━━ Input ━━

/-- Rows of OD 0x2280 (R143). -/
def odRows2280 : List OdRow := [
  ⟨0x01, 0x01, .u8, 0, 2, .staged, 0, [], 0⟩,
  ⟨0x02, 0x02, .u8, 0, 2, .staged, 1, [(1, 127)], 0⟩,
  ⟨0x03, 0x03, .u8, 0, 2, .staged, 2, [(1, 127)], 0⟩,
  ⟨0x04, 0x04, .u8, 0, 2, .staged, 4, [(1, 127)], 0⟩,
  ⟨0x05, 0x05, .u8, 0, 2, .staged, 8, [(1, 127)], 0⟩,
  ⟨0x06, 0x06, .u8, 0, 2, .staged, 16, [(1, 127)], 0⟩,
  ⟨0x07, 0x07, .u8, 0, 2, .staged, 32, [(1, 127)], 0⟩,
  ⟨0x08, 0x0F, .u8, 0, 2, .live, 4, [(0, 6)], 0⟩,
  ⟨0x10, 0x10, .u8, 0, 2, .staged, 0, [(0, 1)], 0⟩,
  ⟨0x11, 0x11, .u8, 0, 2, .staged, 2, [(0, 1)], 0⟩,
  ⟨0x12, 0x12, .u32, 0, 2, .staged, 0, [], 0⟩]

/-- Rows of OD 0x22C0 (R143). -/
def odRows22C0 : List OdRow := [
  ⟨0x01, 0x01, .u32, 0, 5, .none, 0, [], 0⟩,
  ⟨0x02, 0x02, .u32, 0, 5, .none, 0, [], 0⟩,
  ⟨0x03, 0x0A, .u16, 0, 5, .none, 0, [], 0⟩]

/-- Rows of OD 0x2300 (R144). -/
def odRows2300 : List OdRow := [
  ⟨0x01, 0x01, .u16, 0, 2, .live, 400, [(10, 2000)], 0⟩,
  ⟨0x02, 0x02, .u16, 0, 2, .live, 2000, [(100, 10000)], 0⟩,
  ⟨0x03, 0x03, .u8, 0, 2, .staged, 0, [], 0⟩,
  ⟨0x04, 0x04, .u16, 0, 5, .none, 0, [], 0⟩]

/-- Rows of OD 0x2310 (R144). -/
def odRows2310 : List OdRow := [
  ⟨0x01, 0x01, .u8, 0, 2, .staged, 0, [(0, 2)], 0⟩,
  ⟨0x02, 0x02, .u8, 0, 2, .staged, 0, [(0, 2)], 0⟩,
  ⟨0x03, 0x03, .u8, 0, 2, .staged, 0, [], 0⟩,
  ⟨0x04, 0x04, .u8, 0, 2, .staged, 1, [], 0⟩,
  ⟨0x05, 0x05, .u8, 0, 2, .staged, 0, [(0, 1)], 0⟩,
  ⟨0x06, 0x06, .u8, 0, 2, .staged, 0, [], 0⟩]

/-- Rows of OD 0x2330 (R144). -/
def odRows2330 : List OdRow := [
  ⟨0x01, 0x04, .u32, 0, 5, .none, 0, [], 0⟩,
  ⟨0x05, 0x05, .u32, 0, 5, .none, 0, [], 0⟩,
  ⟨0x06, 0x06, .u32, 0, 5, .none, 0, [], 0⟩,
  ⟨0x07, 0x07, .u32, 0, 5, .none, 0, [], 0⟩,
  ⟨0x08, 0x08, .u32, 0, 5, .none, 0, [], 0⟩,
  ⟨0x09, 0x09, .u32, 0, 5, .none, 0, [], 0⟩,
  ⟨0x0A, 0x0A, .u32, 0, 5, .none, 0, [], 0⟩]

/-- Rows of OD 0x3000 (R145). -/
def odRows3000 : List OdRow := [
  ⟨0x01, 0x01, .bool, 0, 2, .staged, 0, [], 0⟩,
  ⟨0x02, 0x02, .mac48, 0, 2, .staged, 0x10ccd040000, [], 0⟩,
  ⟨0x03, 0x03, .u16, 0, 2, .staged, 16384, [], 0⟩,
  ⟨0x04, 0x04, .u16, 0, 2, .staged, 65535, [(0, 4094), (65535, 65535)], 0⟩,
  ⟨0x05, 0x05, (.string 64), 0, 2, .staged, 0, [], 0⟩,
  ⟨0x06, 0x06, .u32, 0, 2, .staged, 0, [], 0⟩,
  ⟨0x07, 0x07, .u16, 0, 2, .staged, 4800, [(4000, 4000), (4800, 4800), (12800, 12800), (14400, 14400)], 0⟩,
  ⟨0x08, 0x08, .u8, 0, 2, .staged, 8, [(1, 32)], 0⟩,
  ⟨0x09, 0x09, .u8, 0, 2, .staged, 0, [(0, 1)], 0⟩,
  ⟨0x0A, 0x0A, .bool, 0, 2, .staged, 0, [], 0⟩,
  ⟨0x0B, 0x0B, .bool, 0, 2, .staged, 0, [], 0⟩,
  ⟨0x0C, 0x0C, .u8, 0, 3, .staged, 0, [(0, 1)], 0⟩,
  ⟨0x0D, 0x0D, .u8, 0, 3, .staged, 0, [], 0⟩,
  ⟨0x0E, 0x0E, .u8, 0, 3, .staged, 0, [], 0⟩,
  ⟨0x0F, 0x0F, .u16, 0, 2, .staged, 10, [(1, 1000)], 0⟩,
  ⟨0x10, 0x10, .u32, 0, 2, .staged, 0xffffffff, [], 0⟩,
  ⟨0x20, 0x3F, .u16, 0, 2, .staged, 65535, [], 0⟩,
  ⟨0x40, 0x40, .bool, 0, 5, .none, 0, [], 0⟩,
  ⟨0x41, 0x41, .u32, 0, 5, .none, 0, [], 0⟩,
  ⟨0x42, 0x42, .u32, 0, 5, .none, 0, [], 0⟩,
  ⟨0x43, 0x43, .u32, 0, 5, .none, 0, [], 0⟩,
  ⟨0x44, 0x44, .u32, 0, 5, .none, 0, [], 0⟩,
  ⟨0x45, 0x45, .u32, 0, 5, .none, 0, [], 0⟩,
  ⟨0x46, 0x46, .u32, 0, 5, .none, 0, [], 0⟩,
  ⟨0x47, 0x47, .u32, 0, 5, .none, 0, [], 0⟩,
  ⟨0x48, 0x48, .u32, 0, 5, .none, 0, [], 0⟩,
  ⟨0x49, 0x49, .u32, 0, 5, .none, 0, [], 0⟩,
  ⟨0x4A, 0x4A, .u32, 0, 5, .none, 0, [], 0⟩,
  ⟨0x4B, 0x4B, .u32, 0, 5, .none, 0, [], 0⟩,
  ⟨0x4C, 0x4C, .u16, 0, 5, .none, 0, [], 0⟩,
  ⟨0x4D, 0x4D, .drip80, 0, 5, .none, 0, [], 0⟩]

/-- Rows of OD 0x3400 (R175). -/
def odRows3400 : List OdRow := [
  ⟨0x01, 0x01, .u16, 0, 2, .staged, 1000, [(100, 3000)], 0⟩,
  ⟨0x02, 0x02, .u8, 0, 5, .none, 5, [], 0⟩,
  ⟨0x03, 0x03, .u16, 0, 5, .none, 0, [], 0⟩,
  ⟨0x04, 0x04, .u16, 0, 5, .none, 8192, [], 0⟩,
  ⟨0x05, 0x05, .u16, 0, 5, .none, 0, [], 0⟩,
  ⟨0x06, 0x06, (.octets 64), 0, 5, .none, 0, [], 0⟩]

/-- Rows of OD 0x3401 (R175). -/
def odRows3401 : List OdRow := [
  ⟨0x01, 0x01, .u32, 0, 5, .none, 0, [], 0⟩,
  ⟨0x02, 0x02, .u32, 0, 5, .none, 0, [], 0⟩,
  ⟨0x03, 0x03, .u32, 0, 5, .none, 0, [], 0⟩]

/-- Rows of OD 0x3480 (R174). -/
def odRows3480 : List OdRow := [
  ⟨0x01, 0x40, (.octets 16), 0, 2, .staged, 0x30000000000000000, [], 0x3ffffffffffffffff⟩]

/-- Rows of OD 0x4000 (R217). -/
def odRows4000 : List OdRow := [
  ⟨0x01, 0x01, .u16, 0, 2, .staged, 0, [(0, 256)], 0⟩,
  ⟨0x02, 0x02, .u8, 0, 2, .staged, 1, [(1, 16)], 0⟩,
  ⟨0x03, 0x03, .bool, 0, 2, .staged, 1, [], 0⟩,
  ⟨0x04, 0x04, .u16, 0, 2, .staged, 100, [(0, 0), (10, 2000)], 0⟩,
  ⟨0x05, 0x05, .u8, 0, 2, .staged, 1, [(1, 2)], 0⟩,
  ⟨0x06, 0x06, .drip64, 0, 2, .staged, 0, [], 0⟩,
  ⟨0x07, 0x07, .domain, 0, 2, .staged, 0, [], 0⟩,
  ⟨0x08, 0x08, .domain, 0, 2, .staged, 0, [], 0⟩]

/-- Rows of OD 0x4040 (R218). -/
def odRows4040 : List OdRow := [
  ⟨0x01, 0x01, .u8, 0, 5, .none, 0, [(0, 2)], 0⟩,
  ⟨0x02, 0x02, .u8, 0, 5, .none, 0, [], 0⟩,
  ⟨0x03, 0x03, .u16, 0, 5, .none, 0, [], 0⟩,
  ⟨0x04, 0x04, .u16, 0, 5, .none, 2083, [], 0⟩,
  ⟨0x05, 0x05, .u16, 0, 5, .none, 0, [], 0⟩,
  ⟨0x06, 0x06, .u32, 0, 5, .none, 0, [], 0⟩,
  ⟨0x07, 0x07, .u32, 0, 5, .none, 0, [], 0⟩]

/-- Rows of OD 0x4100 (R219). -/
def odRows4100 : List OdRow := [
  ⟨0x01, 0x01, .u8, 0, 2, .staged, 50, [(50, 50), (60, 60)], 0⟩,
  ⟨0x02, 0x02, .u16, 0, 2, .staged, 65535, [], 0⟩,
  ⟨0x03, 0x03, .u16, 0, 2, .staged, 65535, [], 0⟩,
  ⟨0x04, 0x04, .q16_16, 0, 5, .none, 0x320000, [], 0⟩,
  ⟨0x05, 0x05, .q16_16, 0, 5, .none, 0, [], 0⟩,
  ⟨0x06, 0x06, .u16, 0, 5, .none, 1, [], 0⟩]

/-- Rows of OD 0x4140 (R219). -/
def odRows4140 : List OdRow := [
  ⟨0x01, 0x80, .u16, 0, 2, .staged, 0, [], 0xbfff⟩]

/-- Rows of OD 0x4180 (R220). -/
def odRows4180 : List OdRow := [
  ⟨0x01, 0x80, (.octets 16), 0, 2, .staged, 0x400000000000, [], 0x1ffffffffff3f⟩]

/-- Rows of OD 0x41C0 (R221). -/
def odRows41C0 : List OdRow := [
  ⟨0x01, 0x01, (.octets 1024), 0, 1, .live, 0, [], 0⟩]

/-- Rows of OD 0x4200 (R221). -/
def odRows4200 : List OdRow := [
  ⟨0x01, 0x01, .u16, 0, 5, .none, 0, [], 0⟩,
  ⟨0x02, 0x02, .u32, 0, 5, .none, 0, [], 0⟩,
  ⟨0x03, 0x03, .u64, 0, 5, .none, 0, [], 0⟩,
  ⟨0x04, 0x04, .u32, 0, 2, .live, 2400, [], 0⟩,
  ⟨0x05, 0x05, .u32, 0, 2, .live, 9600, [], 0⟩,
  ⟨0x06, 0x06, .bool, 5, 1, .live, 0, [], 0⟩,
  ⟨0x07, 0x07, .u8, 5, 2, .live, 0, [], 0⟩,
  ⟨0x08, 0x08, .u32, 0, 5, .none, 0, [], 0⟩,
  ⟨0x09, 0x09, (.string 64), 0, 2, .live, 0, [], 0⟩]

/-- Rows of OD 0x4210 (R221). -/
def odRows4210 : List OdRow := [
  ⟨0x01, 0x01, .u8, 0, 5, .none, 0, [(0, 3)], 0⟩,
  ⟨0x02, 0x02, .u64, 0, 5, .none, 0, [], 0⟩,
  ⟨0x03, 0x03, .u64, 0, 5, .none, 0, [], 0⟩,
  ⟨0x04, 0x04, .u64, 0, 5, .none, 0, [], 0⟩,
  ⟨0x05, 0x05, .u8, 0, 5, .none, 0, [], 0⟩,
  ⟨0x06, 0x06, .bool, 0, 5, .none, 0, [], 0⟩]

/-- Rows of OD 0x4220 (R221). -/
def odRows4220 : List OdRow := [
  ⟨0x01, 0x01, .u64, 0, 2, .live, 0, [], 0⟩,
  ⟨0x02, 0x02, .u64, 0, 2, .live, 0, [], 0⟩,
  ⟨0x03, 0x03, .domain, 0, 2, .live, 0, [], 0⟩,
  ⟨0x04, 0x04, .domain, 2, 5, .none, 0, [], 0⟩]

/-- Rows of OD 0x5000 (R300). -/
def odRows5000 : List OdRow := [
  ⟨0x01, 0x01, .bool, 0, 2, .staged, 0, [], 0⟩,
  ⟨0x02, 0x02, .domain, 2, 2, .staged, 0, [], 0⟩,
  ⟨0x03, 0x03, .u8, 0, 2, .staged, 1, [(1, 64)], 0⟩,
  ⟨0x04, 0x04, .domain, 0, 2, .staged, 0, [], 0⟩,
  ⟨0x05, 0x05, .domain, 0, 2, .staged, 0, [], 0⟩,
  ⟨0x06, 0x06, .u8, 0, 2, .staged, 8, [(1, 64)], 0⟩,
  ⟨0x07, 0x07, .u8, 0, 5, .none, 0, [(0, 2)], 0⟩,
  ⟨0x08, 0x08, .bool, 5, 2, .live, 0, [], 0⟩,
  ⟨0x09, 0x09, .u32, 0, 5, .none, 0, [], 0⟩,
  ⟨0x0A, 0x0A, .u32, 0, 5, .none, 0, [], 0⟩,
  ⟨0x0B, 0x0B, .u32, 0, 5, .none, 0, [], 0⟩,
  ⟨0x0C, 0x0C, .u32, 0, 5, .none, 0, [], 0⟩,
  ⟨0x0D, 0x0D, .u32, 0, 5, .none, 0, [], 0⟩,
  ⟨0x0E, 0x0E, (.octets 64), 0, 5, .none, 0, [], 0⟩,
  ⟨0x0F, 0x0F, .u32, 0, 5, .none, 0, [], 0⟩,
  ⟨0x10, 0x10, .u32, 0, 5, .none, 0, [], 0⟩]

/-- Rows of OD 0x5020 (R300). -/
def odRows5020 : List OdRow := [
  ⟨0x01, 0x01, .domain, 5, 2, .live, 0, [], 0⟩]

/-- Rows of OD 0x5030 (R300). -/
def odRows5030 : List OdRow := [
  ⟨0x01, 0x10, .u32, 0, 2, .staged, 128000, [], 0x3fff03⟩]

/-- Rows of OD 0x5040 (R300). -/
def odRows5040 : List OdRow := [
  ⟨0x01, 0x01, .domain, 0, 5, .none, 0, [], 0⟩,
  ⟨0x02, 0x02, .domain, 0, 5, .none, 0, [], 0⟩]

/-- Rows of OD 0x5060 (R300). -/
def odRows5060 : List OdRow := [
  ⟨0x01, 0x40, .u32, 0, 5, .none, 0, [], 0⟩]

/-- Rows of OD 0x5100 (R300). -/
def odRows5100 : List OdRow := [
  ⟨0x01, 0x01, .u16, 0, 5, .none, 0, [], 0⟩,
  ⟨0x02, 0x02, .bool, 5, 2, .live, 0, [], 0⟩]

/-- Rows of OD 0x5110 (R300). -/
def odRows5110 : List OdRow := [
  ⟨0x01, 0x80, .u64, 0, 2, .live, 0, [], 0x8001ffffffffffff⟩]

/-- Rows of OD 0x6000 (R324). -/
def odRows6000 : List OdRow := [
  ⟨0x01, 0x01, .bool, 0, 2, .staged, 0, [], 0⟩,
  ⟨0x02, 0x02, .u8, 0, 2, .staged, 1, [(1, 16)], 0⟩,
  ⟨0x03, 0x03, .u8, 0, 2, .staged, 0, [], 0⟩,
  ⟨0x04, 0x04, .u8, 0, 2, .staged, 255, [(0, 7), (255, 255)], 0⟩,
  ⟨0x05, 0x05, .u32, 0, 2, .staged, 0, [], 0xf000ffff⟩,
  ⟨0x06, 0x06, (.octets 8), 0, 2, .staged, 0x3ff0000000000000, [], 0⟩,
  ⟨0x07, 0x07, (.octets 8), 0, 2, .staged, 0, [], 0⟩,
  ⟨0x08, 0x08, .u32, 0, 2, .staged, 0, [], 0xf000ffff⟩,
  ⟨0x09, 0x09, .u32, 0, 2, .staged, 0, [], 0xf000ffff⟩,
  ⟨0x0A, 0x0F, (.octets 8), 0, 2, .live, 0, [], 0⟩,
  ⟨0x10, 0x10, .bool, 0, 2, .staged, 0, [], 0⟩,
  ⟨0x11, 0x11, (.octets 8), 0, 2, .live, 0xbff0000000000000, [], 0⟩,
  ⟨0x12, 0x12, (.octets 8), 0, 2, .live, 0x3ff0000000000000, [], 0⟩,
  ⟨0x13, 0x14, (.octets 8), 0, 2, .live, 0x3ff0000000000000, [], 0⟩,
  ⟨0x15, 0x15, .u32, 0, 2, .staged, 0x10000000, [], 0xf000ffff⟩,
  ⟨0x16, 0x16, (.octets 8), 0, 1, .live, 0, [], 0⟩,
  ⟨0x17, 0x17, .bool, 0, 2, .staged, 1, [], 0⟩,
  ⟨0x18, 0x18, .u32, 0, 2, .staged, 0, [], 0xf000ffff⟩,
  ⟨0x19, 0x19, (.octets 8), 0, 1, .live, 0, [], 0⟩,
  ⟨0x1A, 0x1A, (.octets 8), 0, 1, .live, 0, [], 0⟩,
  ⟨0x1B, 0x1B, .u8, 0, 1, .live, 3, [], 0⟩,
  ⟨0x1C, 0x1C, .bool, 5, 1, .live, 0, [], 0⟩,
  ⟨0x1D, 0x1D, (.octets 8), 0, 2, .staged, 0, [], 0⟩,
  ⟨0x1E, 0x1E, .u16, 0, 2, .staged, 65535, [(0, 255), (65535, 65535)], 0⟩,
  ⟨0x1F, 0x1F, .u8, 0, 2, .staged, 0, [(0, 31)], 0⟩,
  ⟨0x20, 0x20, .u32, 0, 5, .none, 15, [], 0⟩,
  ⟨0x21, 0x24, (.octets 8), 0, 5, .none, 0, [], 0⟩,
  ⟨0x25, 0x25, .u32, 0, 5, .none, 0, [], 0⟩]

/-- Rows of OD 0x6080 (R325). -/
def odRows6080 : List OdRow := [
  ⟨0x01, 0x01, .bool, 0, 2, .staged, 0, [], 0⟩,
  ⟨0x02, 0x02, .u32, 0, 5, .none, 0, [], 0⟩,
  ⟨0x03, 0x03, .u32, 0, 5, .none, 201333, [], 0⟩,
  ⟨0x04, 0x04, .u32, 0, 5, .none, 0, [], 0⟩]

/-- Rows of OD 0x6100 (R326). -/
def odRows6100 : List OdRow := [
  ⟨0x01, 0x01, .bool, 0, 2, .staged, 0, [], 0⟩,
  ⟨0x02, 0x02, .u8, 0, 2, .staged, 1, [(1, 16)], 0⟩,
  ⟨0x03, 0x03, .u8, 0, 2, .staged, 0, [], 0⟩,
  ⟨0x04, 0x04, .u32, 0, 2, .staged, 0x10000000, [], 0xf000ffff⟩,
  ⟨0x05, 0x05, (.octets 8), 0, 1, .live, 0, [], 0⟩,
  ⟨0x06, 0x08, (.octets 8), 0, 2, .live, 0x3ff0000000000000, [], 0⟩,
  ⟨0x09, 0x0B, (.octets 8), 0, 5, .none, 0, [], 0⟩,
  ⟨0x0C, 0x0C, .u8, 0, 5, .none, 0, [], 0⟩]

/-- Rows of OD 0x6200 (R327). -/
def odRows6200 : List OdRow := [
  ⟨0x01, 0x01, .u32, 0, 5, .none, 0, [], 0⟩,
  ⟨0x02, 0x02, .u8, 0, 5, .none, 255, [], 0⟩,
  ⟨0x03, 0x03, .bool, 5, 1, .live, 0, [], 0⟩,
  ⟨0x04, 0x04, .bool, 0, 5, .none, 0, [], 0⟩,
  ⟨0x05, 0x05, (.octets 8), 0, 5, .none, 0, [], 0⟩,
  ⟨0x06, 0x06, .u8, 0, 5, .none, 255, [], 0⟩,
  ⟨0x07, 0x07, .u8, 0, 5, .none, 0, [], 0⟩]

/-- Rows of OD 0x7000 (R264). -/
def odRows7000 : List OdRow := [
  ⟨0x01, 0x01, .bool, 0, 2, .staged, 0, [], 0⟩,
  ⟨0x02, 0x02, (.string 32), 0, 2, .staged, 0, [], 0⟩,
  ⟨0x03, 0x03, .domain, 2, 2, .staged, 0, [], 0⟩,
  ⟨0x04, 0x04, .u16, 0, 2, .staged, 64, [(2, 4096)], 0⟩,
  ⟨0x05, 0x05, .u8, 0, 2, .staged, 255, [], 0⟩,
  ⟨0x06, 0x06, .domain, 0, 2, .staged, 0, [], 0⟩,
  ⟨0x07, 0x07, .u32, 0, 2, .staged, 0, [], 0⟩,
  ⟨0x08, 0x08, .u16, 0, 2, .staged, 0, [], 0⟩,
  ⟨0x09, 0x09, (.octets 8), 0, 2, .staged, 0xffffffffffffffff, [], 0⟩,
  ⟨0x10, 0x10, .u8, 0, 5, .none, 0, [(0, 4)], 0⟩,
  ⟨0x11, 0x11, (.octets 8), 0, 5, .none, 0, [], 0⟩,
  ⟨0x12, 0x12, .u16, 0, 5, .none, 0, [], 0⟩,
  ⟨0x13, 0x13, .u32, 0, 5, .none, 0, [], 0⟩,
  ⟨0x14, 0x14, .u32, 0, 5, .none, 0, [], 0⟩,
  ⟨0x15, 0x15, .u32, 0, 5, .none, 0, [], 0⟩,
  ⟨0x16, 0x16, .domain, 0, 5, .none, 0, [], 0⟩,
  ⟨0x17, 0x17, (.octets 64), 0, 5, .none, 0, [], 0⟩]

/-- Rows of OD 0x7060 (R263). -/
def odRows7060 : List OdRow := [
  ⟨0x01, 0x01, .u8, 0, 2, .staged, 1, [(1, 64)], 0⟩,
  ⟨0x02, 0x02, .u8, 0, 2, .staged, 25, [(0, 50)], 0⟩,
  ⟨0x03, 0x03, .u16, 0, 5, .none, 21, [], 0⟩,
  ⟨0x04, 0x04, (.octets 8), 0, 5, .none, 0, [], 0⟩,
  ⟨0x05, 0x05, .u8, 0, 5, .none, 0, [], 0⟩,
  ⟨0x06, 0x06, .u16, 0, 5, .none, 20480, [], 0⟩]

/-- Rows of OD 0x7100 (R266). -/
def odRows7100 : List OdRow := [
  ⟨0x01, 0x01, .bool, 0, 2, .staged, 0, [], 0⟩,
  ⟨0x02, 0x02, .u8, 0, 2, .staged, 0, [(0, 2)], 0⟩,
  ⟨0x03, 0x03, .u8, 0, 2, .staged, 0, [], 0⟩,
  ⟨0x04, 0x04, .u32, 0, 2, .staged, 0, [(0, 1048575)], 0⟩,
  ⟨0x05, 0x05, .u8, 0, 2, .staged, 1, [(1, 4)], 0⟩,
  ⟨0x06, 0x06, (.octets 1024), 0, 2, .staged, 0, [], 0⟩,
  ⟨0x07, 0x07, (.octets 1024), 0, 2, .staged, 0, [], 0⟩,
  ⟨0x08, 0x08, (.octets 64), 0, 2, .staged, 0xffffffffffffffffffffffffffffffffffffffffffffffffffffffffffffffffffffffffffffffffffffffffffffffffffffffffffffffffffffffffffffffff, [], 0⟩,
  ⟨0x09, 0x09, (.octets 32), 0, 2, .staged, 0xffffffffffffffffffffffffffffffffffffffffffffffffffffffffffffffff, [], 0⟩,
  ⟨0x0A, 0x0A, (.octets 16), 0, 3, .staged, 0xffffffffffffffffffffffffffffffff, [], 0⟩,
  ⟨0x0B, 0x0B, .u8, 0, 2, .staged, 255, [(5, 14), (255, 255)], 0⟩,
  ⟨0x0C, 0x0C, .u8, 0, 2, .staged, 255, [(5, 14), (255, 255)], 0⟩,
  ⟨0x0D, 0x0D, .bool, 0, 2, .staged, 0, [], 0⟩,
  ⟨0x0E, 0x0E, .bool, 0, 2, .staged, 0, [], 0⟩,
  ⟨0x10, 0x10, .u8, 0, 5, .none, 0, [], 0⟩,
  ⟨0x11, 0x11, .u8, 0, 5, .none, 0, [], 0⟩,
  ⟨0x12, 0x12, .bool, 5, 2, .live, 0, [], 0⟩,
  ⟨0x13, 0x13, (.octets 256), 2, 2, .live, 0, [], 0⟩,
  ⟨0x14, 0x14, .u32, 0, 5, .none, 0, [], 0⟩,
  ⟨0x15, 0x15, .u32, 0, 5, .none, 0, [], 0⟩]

━━━

== Exercise ==
Extract all lines of the records above that include "string".

== Solution to the exercise ==
  ⟨0x05, 0x05, (.string 64), 0, 2, .staged, 0, [], 0⟩,
  ⟨0x09, 0x09, (.string 64), 0, 2, .live, 0, [], 0⟩]
  ⟨0x02, 0x02, (.string 32), 0, 2, .staged, 0, [], 0⟩,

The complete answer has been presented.